> _SUPPLIED RECORDS_
※ ※ ※
-- ==== Sys2Proof/Syntax.lean ====
section
/-! DEFINITION. The twelve instructions, one constructor for each row of spec/opcode_table.json. -/

namespace Sys2Proof

/-- A decoded instruction. Operands are the raw operand bytes of the line (30_encoding.md R53, R61): the
multiplexer, `M` and `@` classify them, and the comparisons use them as they stand. -/
inductive Instr where
  /-- `+ x y` (40_arithmetic.md R71). -/
  | add (x y : Byte)
  /-- `- x y` (40_arithmetic.md R72). -/
  | sub (x y : Byte)
  /-- `* x y` (40_arithmetic.md R73). -/
  | mul (x y : Byte)
  /-- `/ x y`, the table's row ROW (40_arithmetic.md R74). -/
  | div (x y : Byte)
  /-- `M x y` (41_move.md R76). -/
  | mov (x y : Byte)
  /-- `? x y` (42_compare.md R78). -/
  | eq (x y : Byte)
  /-- `> x y` (42_compare.md R79). -/
  | gt (x y : Byte)
  /-- `< x y` (42_compare.md R80). -/
  | lt (x y : Byte)
  /-- `! x y` (42_compare.md R81). -/
  | ne (x y : Byte)
  /-- `@ x` (43_print.md R82). -/
  | print (x : Byte)
  /-- `.` (44_system.md R83). -/
  | halt
  /-- `H` (44_system.md R84). -/
  | help
deriving DecidableEq, Repr

end Sys2Proof
end

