-- ==== Sys2Proof/Machine/Compare.lean ====
section
/-! DEFINITION. The instructions `? > < !` (42_compare.md). They compare the raw operand bytes and read no register. -/

namespace Sys2Proof.Machine

/-- The common comparison datapath (R77): `emit(BOOL(rel(p, q))); status <- OK`. -/
def compareRaw (rel : Int → Int → Bool) (x y : Byte) (s : State) : State :=
  output .ok (.bool (compareBytes rel x y s)) s

/-- `? x y` (R78). -/
def execEq (x y : Byte) (s : State) : Host.Outcome State Fault Refusal :=
  .next (compareRaw relEq x y s)

/-- `> x y` (R79). -/
def execGt (x y : Byte) (s : State) : Host.Outcome State Fault Refusal :=
  .next (compareRaw relGt x y s)

/-- `< x y` (R80). -/
def execLt (x y : Byte) (s : State) : Host.Outcome State Fault Refusal :=
  .next (compareRaw relLt x y s)

/-- `! x y` (R81). -/
def execNe (x y : Byte) (s : State) : Host.Outcome State Fault Refusal :=
  .next (compareRaw relNe x y s)

end Sys2Proof.Machine
end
※ ※ ※
> _WHAT THE TASK ASKS_
Beginning at the top of the records above, transcribe each line exactly up to and including the line that holds "div (x y : Byte)".

> _RESULT_
-- ==== Sys2Proof/Syntax.lean ====
section
/-! DEFINITION. The twelve instructions, one constructor for each row of spec/opcode_table.json. -/

namespace Sys2Proof

/-- A decoded instruction. Operands are the raw operand bytes of the line (30_encoding.md R53, R61): the
multiplexer, `M` and `@` classify them, and the comparisons use them as they stand. -/
inductive Instr where
  /-- `+ x y` (40_arithmetic.md R71). -/
  | add (x y : Byte)
  /-- `- x y` (40_arithmetic.md R72). -/
  | sub (x y : Byte)
  /-- `* x y` (40_arithmetic.md R73). -/
  | mul (x y : Byte)
  /-- `/ x y`, the table's row ROW (40_arithmetic.md R74). -/
  | div (x y : Byte)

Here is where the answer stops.